La Commissione Territorio e Ambiente della Regione approva la legge per migliorare l’efficienza e l’economicità del servizio di gestione dei rifiuti.



Una nuova governance nella gestione dei rifiuti nelle Marche rappresenta l’asse portante della legge approvata nella giornata di ieri (22 settembre) dalla IV Commissione Territorio e Ambiente della Regione. 'Una normativa – afferma il Presidente della Commissione, Enzo Giancarli – che valorizza il ruolo dei Comuni che saranno i titolari delle funzioni esercitate in forma associata. Si creeranno, inoltre, le condizioni per sviluppare il grande patrimonio umano e professionale delle aziende pubbliche locali esperte nel settore rifiuti favorendo le sinergie tra soggetti pubblici e privati con lo scopo di ottimizzare la gestione del servizio integrato'.

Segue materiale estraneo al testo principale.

-- ==== Sys2Proof/Machine/Dies.lean ====
section
/-! DEFINITION. The queues of the die positions and what follows them in the FCH page, and a codeword's hand-over to rung 4 (R160, R163, R176, R219). -/

namespace Sys2Proof.Machine

/-- A die position as its channel sees it. -/
def dieOf (s : State) (d : Nat) : Die := s.fch.dies.getD d Die.idle

/-- A channel beside its page. -/
def chanOf (s : State) (c : Nat) : Channel := s.fch.chans.getD c Channel.cold

/-- Set a channel beside its page. -/
def putChan (s : State) (c : Nat) (x : Channel) : State :=
  { s with fch := { s.fch with chans := s.fch.chans.putD c x Channel.cold } }

/-- Reads queued at a die. -/
def Die.reads (x : Die) : Nat := x.readsA.length + x.readsB.length + x.readsC.length

/-- Programs queued at a die. -/
def Die.programs (x : Die) : Nat := (x.work.filter fun w => match w with
  | .program _ _ _ _ => true
  | .erase _ _ => false).length

/-- Erases queued at a die. -/
def Die.erases (x : Die) : Nat := x.work.length - x.programs

/-- QUEUE_STATUS and BUSY_MASK follow the die queues (R160). -/
def refreshQueues (s : State) (c : Nat) : State :=
  let ds := (List.range 16).map fun p => dieOf s (16 * c + p)
  let sum (f : Die → Nat) : Nat := (ds.map f).foldl (· + ·) 0
  let mask (f : Die → Bool) : Nat := (ds.zipIdx.map fun x => if f x.1 then 2 ^ x.2 else 0).foldl (· + ·) 0
  let s := wr s (pFCH c) FCH_QUEUE_STATUS
    (w32 (min 255 (sum Die.erases) * 2 ^ 20 + min 255 (sum Die.programs) * 2 ^ 12 + min 4095 (sum Die.reads)))
  wr s (pFCH c) FCH_BUSY_MASK
    (w32 (mask (fun x => x.suspended.isSome) * 65536 + mask fun x => x.running.isSome || x.suspended.isSome))

/-- Set a die position; the page follows. -/
def putDie (s : State) (d : Nat) (x : Die) : State :=
  refreshQueues { s with fch := { s.fch with dies := s.fch.dies.putD d x Die.idle } } (d / 16)

/-- One work unit of a page ends under the epoch that admitted it (R70). -/
def finishUnit (s : State) (p epoch : Nat) : State :=
  let e := epochsOf s p
  if epoch = epochNow s p ∨ e.older = 0 then setEpochs s p { e with newest := e.newest - 1 }
  else setEpochs s p { e with older := e.older - 1 }

/-- A codeword goes to the stripe engine: LADDER_RECON counts it, IRQ LADDER_RECON is set, and its block is marked RELOCATE (R176, R219). -/
def handRung4 (s : State) (j : ReadJob) : State :=
  let p := diePage j.die
  let s := irq (bump s p FCH_LADDER_RECON 1) p 6
  let s := bumpSince s p FCH_SNAP_LADDER (2 ^ 64)
  let s := if dieRetired s j.die then s else markRelocate s j.die j.block
  { s with fch := { s.fch with recon := s.fch.recon ++ [{ j with rung := 4 }] } }

/-- Queue a read at its die in its class, or hand it to rung 4 where the die takes none: retired, its channel fenced or degraded, or in a transient retry (R159, R179, R180). -/
def queueRead (s : State) (die block page cw : Nat) (cls : ReadClass) (owner : ReadOwner) : State :=
  let p := diePage die
  let j : ReadJob :=
    { id := s.fch.nextJob, die := die, block := block, page := page, cw := cw, cls := cls, promoted := false,
      arrived := s.com.time, owner := owner, rung := 1, set := none, hintSet := none, best := none, softReads := 0,
      threeBits := false, epoch := epochNow s p }
  let s := admitUnit { s with fch := { s.fch with nextJob := s.fch.nextJob + 1 } } p
  let x := dieOf s die
  if dieRetired s die || chanFenced s (die / 16) || bit (rd s p rSTATUS) 4 || decide (x.retry ≠ 0) then handRung4 s j
  else putDie s die (match cls with
    | .a => { x with readsA := x.readsA ++ [j] }
    | .b => { x with readsB := x.readsB ++ [j] }
    | .c => { x with readsC := x.readsC ++ [j] })

/-- Queue a program or an erase at its die (R163). -/
def queueWork (s : State) (die : Nat) (w : Work) : State :=
  let x := dieOf s die
  putDie (admitUnit s (diePage die)) die { x with work := x.work ++ [w] }

/-- Is a work item the program of a page? -/
def Work.isProgramOf (block page : Nat) : Work → Bool
  | .program b p _ _ => b == block && p == page
  | .erase _ _ => false

/-- A page's program leaves its die: still queued, running or suspended. -/
def takeProgram (s : State) (die block page : Nat) : State :=
  let x := dieOf s die
  let hit (o : Option RunOp) : Bool := match o with
    | some ⟨.work w, _, _⟩ => w.isProgramOf block page
    | _ => false
  let queued := x.work.any (Work.isProgramOf block page)
  if queued || hit x.running || hit x.suspended then
    let x := { x with
      work := x.work.filter fun w => !w.isProgramOf block page
      running := if hit x.running then none else x.running
      suspended := if hit x.suspended then none else x.suspended }
    finishUnit (putDie s die x) (diePage die) (epochNow s (diePage die))
  else s

/-- A decoded codeword waits for its owner; none says that it is unrecoverable (R26, R176). -/
def deliverCodeword (s : State) (j : ReadJob) (data : Option (List Byte)) : State :=
  finishUnit { s with fch := { s.fch with ready := s.fch.ready ++ [(j, data)] } } (diePage j.die) j.epoch

end Sys2Proof.Machine
end

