-- ==== Sys2Proof/Machine/Flash.lean ====
section
/-! DEFINITION. The flash channels: start-up and training, die scheduling, the erase interlock, suspension, the read-recovery ladder, the soft pool, transient retries and retirement (R148 to R180). -/

namespace Sys2Proof.Machine

/-! ### Retirement (R178, R179) -/

/-- Every job of a die: queued, running and suspended reads, and codewords waiting for decode. -/
def dieJobs (x : Die) : List ReadJob :=
  let op (o : Option RunOp) : List ReadJob := match o with
    | some ⟨.read j, _, _⟩ => [j]
    | _ => []
  x.readsA ++ x.readsB ++ x.readsC ++ op x.running ++ op x.suspended

/-- An erase that has been issued and will not end: its block stays FREEABLE (R216). -/
def abandonErase (s : State) (d : Nat) (o : Option RunOp) : State :=
  match o with
  | some ⟨.work (.erase b _), _, _⟩ => putBst s d b { bstRaw s d b with eraseIssued := false }
  | _ => s

/-- A die's queues empty: its reads go to rung 4, its programs return to the stripe engine, its erases are dropped (R179). -/
def emptyDie (s : State) (d : Nat) : State :=
  let x := dieOf s d
  let s := abandonErase (abandonErase s d x.running) d x.suspended
  let s := putDie s d Die.idle
  (dieJobs x).foldl handRung4 s

/-- A position leaves service for good: the parts of R179 that a die's and a channel's retirement share. -/
def fenceDie (s : State) (d : Nat) : State :=
  let s := wrB s (diePage d) FCH_DIE_RETIRED (d % 16) true
  let s := emptyDie s d
  rebuildFence s d

/-- Retire a die: DIE_RETIRED, FAULT and the RETIRE entry by its position, and its rebuild (R179). A die already retired only logs (R603). -/
def retireDie (s : State) (d : Nat) : State :=
  let p := diePage d
  if dieRetired s d || chanFenced s (d / 16) then logRetire s p 0 (d % 16)
  else
    let s := logRetire (setFault s p .permanent (Config.blockCause 1) (d % 16)) p (Config.blockCause 1) (d % 16)
    let s := irq s p 0
    refreshPlace (refreshPool (fenceDie s d))

/-- Retire a channel: all 16 positions, FENCED, CE high and WP low (R179). -/
def retireChannel (s : State) (c : Nat) : State :=
  let p := pFCH c
  if chanFenced s c then logRetire s p 0 0x0010
  else
    let s := logRetire (setFault s p .permanent (Config.blockCause 2) 0x0010) p (Config.blockCause 2) 0x0010
    let s := irq s p 0
    let s := (List.range 16).foldl (fun s i =>
      if diePresent s (16 * c + i) then fenceDie s (16 * c + i) else wrB s p FCH_DIE_RETIRED i true) s
    let s := wrB (wrB (wrB s p rSTATUS 1 true) p rSTATUS 3 false) p rSTATUS 4 false
    refreshPlace (refreshPool (putChan s c { chanOf s c with wpHigh := false, ceHigh := true, decoding := [] }))

/-- The bucket overflow of R179: the lowest position with half of LB_LIMIT, else the channel. -/
def fchOverflow (s : State) (c : Nat) : State :=
  let half (p : Nat) : Bool := decide (2 * rdF s (pFCH c) (FCH_DIE_EVT + 4 * p) 7 0 ≥ inF s (pFCH c) rLB_LIMIT 15 0)
  match (List.range 16).find? half with
  | some p => retireDie s (16 * c + p)
  | none => retireChannel s c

La legge, infatti, prevede la soppressione delle Autorità d’Ambito (AdA) le cui funzioni andranno a Comuni e Province che, attraverso lo strumento della convenzione, potranno gestire in maniera più agile il servizio secondo criteri di economicità dati anche dall’abolizione dei consorzi obbligatori. I Sindaci faranno parte dell’Assemblea territoriale d’ambito (AtA) che sarà presieduta dal Presidente della Provincia. Compito primario dell’AtA sarà determinare gli obiettivi da perseguire per realizzare l’autosufficienza nello smaltimento dei rifiuti urbani.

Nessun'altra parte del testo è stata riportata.